Nella prima parte del bollettino vengono messe in evidenza le tendenze di lungo periodo del lavoro autonomo professionale confermando una continua erosione di queste categorie di lavoratori: fino alla metà degli anni novanta la crescita del comparto era trainata dalle componenti del lavoro autonomo tradizionale che raccoglie artigiani, commercianti, coltivatori diretti; a partire dalla prima decade del nuovo millennio si assiste ad una costante erosione dei lavoratori autonomi strettamente intesi (-13.8%) e degli altri lavoratori autonomi (-31%) solo in parte compensata dalla crescita della componente libero professionale (+25%). Il saldo, come illustrato nella seguente tabella 1, mostra una diminuzione complessiva di oltre 436.072 unità dell’intero lavoro indipendente passando dalle circa 5.748.000 unità del 2009 alle circa 5.312.000 unità del 2019.

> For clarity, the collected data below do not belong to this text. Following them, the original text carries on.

-- ==== Sys2Proof/Machine/Operands.lean ====
section
/-! DEFINITION. The operand forms: how bits, bytes and the raw sample are taken apart and put together
(spec/20_memory.md R49 and R50, spec/40_micro_ops.md R84 and R91). -/

namespace Sys2Proof

/-- The bit a level is read as: `High` gives 1, `Low` gives 0 (40_micro_ops.md R84). -/
def Level.bit : Level → Bool
  | .low => false
  | .high => true

/-- The level of a bit (00_scope.md section 6.1). -/
def Level.ofBit : Bool → Level
  | false => .low
  | true => .high

/-- The bit a pin mode is read as: `Input = 0`, `Output = 1` (00_scope.md section 6.1). -/
def PinMode.bit : PinMode → Bool
  | .input => false
  | .output => true

/-- The bits of a byte in the order the line carries them, bit 0 first (20_memory.md R49). -/
def byteBits (v : Byte) : List Bool :=
  [v.getLsbD 0, v.getLsbD 1, v.getLsbD 2, v.getLsbD 3, v.getLsbD 4, v.getLsbD 5, v.getLsbD 6, v.getLsbD 7]

/-- `ones(v)`, the number of 1 bits of a byte (30_encoding.md R72). -/
def ones (v : Byte) : Nat := (byteBits v).count true

/-- `SHR[i] <- b`: one bit is written and no other (40_micro_ops.md R84). -/
def setBit (v : Half) (i : Fin 16) (b : Bool) : Half :=
  (v &&& ~~~(1#16 <<< i.val)) ||| (if b then 1#16 <<< i.val else 0#16)

/-- `zext_8(SHR[0])`, the result of `READ_BIT` (40_micro_ops.md R91). -/
def bitOfShr (v : Half) : Byte := (v.extractLsb' 0 1).zeroExtend 8

/-- `SHR[7:0]`, the result of `READ_BYTE` (40_micro_ops.md R91). -/
def byteOfShr (v : Half) : Byte := v.extractLsb' 0 8

end Sys2Proof
end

Secondo le rilevazioni dell’Osservatorio, il calo di quasi 440.00 unità è dipeso in gran parte dal mancato ingresso di giovani nel lavoro indipendente: si passa da oltre 3 milioni di occupati nel 2009 nella fascia di età compresa tra i 15 e i 44 anni ai 2.132.123 del 2019, con una flessione di 950.000 unità. Si registra pertanto un progressivo invecchiamento della forza lavoro del mondo indipendente non compensato da ingressi giovanili; l’unica eccezione è rappresentata dalle libere professioni in cui la coorte dei giovani laureati è in crescita del 10%. L’Osservatorio ha messo in luce come i laureati crescano in tutte le fasce di età (complessivamente +35%) e l’incidenza sul totale dell’occupazione indipendente sia passata dal 18% del 2009 al 27% del 2019. Dall’analisi dei lavoratori indipendenti per fasce di età e titoli di studio emerge come l’aumento dei lavoratori indipendenti nelle classi di età più avanzate dipenda solo in parte dall’invecchiamento delle classi di età giovanili entrate nel decennio scorso; questo fenomeno può essere attribuibile ad una serie di altri fattori quali gli ingressi laterali o il passaggio al mondo del lavoro indipendente in età avanzata quale effetto di possibili espulsioni dal mondo del lavoro dipendente o attività integrative dopo il pensionamento.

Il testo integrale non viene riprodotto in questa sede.